• [WHAT THE EXERCISE ASKS]
Count how many lines in the data below include "statements". Answer with the number only.

• [RECORDS FOR THIS EXERCISE]
-- ==== Sys2Proof/Machine/Core.lean ====
section
/-!
DEFINITION. The machine as the host runs it.
-/

def Sys2Proof.core : Host.Core :=
  { State := Sys2Proof.Machine.State
    Fault := Sys2Proof.Machine.Fault
    Refusal := Sys2Proof.Machine.Refusal
    step := Sys2Proof.Machine.step
    reset := Sys2Proof.Machine.State.reset }
end

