-- ==== Sys2Proof/Certificates/Slice0/Obligations.lean ====
section
/-!
DEFINITION. The statements for the provers: what the commands of every family do, what every step keeps, and the shared
operations that the statements of the families rest on. `s.after b` is the state in which a command leaves the block `b`:
`settle b`, whose own statement is `SettleOfAQuietBlock`, and the queue as it was.
-/

open Sys2Proof Sys2Proof.Machine

/-! ### The queue and the step -/

/-- A step runs the command at the front of the queue with the queue's rest. -/
def Obligations.StepRunsFront : Prop :=
  ∀ (c : Instr) (rest : List Instr) (s : State), s.pending = c :: rest → step s = exec c { s with pending := rest }

/-- The model's own choice (log 15): a step on an empty queue is one cycle of PCLK, in which TM_TS advances by one and TM_ACLK by
twelve while the dividers run (15 R443, 17 R473), and which moves no command. -/
def Obligations.EmptyQueueTicks : Prop :=
  ∀ s : State, s.pending = [] →
    ∃ t : State, step s = .next t ∧ t.pending = [] ∧
      (dividersRun s.blk = true → rd64 t.blk rTM_TS_LO = (rd64 s.blk rTM_TS_LO + 1) % 2 ^ 64 ∧
        rd64 t.blk rTM_ACLK_LO = (rd64 s.blk rTM_ACLK_LO + 12) % 2 ^ 64) ∧
      (dividersRun s.blk = false → t = s)

/-- Commands leave the queue first in, first out, and nothing that a command does puts one in: after `k` steps that stop nowhere
the first `k` commands are gone. -/
def Obligations.QueueIsFifo : Prop :=
  ∀ (k : Nat) (s t : State), core.run k s = .next t → t.pending = s.pending.drop k

/-- 02 R35: only an input above 50.0 V, where behaviour is not specified, stops the model; every other command answers a next
state, which differs from the state before in the block alone. -/
def Obligations.OnlyDamageStops : Prop :=
  ∀ (i : Instr) (s : State),
    ((∃ v, carriedVin i = some v ∧ 50000 < v) → exec i s = .fault .beyondAbsoluteMaximum) ∧
    ((∀ v, carriedVin i = some v → v ≤ 50000) → ∃ b : Block, exec i s = .next (s.after b))

/-! ### Reset -/

/-- The block after reset (17 R483, R491, 02 R40): power off, PWR_GOOD low, an empty queue, every register at the reset value of its table, no
byte and no poison in memory, no command fetched; and its memory and its poison are canonical. Readings that the log declares as the
model's: 3, 4, 16. -/
def Sys2Proof.Claims.ResetValues : Prop :=
  State.reset.pending = [] ∧ State.reset.blk.pwr.rail = .off ∧ State.reset.blk.pwr.pwrGood = false ∧
  (∀ off, rd State.reset.blk off = BitVec.ofNat 32 (resetValue off)) ∧
  (∀ pa, memByte State.reset.blk pa = 0 ∧ poisoned State.reset.blk pa = false) ∧
  State.reset.blk.cmds = [] ∧ State.reset.blk.memOk = true ∧ State.reset.blk.quiet = true ∧
  rd State.reset.blk rPW_COOL = 0xf#32 ∧ get State.reset.blk fPW_LIMIT_LIMIT_W = 4095 ∧
  get State.reset.blk fDEV_BLK_CAP_CLUSTERS = 32 ∧ get State.reset.blk fPW_PACE_LEVEL = 64

/-! ### What follows from every command -/

/-- Every step keeps what `Block.shown` says, registers that read as the state behind them: the pacing cap of the firedamp level and
FD_N_OUT (17 R488), the count of held commands (16 R470), the counts of parked clusters (17 R495) and the allowed activity state with
what blocks A3 (17 R479). From any state that shows it, a step leaves a state that shows it wherever the control path runs. -/
def Obligations.StepKeepsShown : Prop :=
  ∀ s t : State, (domOn s.blk domPwr = true → s.blk.shown) → step s = .next t → domOn t.blk domPwr = true → t.blk.shown

/-- What every step keeps (`StepKeepsShown`) holds after reset, where the control path is off. -/
def Sys2Proof.Claims.ResetShown : Prop :=
  (domOn State.reset.blk domPwr = true → State.reset.blk.shown) ∧ domOn State.reset.blk domPwr = false

/-- 17 R483, R491, 02 R40: the block after reset; it shows what every step keeps. -/
def Obligations.ResetState : Prop :=
  Claims.ResetValues ∧ Claims.ResetShown

/-- The frame of what follows from every command: in a block in which no command waits for an outcome it changes no state but
registers, and of these only the ones that show state kept elsewhere; while the control path is off it changes nothing. -/
def Obligations.SettleOfAQuietBlock : Prop :=
  ∀ b : Block, b.quiet = true →
    { settle b with regs := b.regs } = b ∧ (∀ off, off ∉ settledRegs → rd (settle b) off = rd b off) ∧
    (domOn b domPwr = false → settle b = b)
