-- ==== Sys2Proof/Laws/State.lean ====
section
/-!
SUPPORT. One lemma per field and update of the block, true by rfl: what each elementary update leaves and what it writes.
-/

namespace Sys2Proof.Machine

variable (b : Block) (s : State)

/-! ### wr -/

@[simp] theorem wr_pwr (o : Nat) (v : W32) : (wr b o v).pwr = b.pwr := rfl
@[simp] theorem wr_regs (o : Nat) (v : W32) : (wr b o v).regs = mapSet (BitVec.ofNat 32 (resetValue o)) b.regs o v := rfl
@[simp] theorem wr_latches (o : Nat) (v : W32) : (wr b o v).latches = b.latches := rfl
@[simp] theorem wr_arb (o : Nat) (v : W32) : (wr b o v).arb = b.arb := rfl
@[simp] theorem wr_txn (o : Nat) (v : W32) : (wr b o v).txn = b.txn := rfl
@[simp] theorem wr_queues (o : Nat) (v : W32) : (wr b o v).queues = b.queues := rfl
@[simp] theorem wr_cmds (o : Nat) (v : W32) : (wr b o v).cmds = b.cmds := rfl
@[simp] theorem wr_dispatches (o : Nat) (v : W32) : (wr b o v).dispatches = b.dispatches := rfl
@[simp] theorem wr_ctxs (o : Nat) (v : W32) : (wr b o v).ctxs = b.ctxs := rfl
@[simp] theorem wr_rings (o : Nat) (v : W32) : (wr b o v).rings = b.rings := rfl
@[simp] theorem wr_mem (o : Nat) (v : W32) : (wr b o v).mem = b.mem := rfl
@[simp] theorem wr_poison (o : Nat) (v : W32) : (wr b o v).poison = b.poison := rfl
@[simp] theorem wr_lodes (o : Nat) (v : W32) : (wr b o v).lodes = b.lodes := rfl
@[simp] theorem wr_sgCatchup (o : Nat) (v : W32) : (wr b o v).sgCatchup = b.sgCatchup := rfl
@[simp] theorem wr_sgScrub (o : Nat) (v : W32) : (wr b o v).sgScrub = b.sgScrub := rfl
@[simp] theorem wr_canary (o : Nat) (v : W32) : (wr b o v).canary = b.canary := rfl
@[simp] theorem wr_canaryLast (o : Nat) (v : W32) : (wr b o v).canaryLast = b.canaryLast := rfl
@[simp] theorem wr_chaell (o : Nat) (v : W32) : (wr b o v).chaell = b.chaell := rfl
@[simp] theorem wr_links (o : Nat) (v : W32) : (wr b o v).links = b.links := rfl
@[simp] theorem wr_bundles (o : Nat) (v : W32) : (wr b o v).bundles = b.bundles := rfl
@[simp] theorem wr_inbox (o : Nat) (v : W32) : (wr b o v).inbox = b.inbox := rfl
@[simp] theorem wr_gang (o : Nat) (v : W32) : (wr b o v).gang = b.gang := rfl
@[simp] theorem wr_lastGen (o : Nat) (v : W32) : (wr b o v).lastGen = b.lastGen := rfl
@[simp] theorem wr_colls (o : Nat) (v : W32) : (wr b o v).colls = b.colls := rfl
@[simp] theorem wr_reports (o : Nat) (v : W32) : (wr b o v).reports = b.reports := rfl
@[simp] theorem wr_fw (o : Nat) (v : W32) : (wr b o v).fw = b.fw := rfl
@[simp] theorem wr_fd (o : Nat) (v : W32) : (wr b o v).fd = b.fd := rfl
@[simp] theorem wr_act (o : Nat) (v : W32) : (wr b o v).act = b.act := rfl
@[simp] theorem wr_paceNext (o : Nat) (v : W32) : (wr b o v).paceNext = b.paceNext := rfl
@[simp] theorem wr_fuses (o : Nat) (v : W32) : (wr b o v).fuses = b.fuses := rfl
@[simp] theorem wr_dbg (o : Nat) (v : W32) : (wr b o v).dbg = b.dbg := rfl
@[simp] theorem wr_attNonce (o : Nat) (v : W32) : (wr b o v).attNonce = b.attNonce := rfl
@[simp] theorem wr_out (o : Nat) (v : W32) : (wr b o v).out = b.out := rfl
@[simp] theorem wr_free (o : Nat) (v : W32) : (wr b o v).free = b.free := rfl
@[simp] theorem wr_pit (o : Nat) (v : W32) : (wr b o v).pit = b.pit := rfl
@[simp] theorem wr_stepStreams (o : Nat) (v : W32) : (wr b o v).stepStreams = b.stepStreams := rfl
@[simp] theorem wr_jobs (o : Nat) (v : W32) : (wr b o v).jobs = b.jobs := rfl
@[simp] theorem wr_ses (o : Nat) (v : W32) : (wr b o v).ses = b.ses := rfl
@[simp] theorem wr_opus (o : Nat) (v : W32) : (wr b o v).opus = b.opus := rfl
@[simp] theorem wr_ves (o : Nat) (v : W32) : (wr b o v).ves = b.ves := rfl
@[simp] theorem wr_lostCl (o : Nat) (v : W32) : (wr b o v).lostCl = b.lostCl := rfl
@[simp] theorem wr_securing (o : Nat) (v : W32) : (wr b o v).securing = b.securing := rfl
@[simp] theorem wr_secFailed (o : Nat) (v : W32) : (wr b o v).secFailed = b.secFailed := rfl
@[simp] theorem wr_keepWriter (o : Nat) (v : W32) : (wr b o v).keepWriter = b.keepWriter := rfl
@[simp] theorem wr_ledger (o : Nat) (v : W32) : (wr b o v).ledger = b.ledger := rfl
@[simp] theorem wr_peerSlot (o : Nat) (v : W32) : (wr b o v).peerSlot = b.peerSlot := rfl
@[simp] theorem wr_peerLate (o : Nat) (v : W32) : (wr b o v).peerLate = b.peerLate := rfl
@[simp] theorem wr_restoring (o : Nat) (v : W32) : (wr b o v).restoring = b.restoring := rfl
@[simp] theorem wr_restoreHeld (o : Nat) (v : W32) : (wr b o v).restoreHeld = b.restoreHeld := rfl
@[simp] theorem wr_hostDead (o : Nat) (v : W32) : (wr b o v).hostDead = b.hostDead := rfl
@[simp] theorem wr_hostFail (o : Nat) (v : W32) : (wr b o v).hostFail = b.hostFail := rfl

• [WRITTEN ANSWER]
2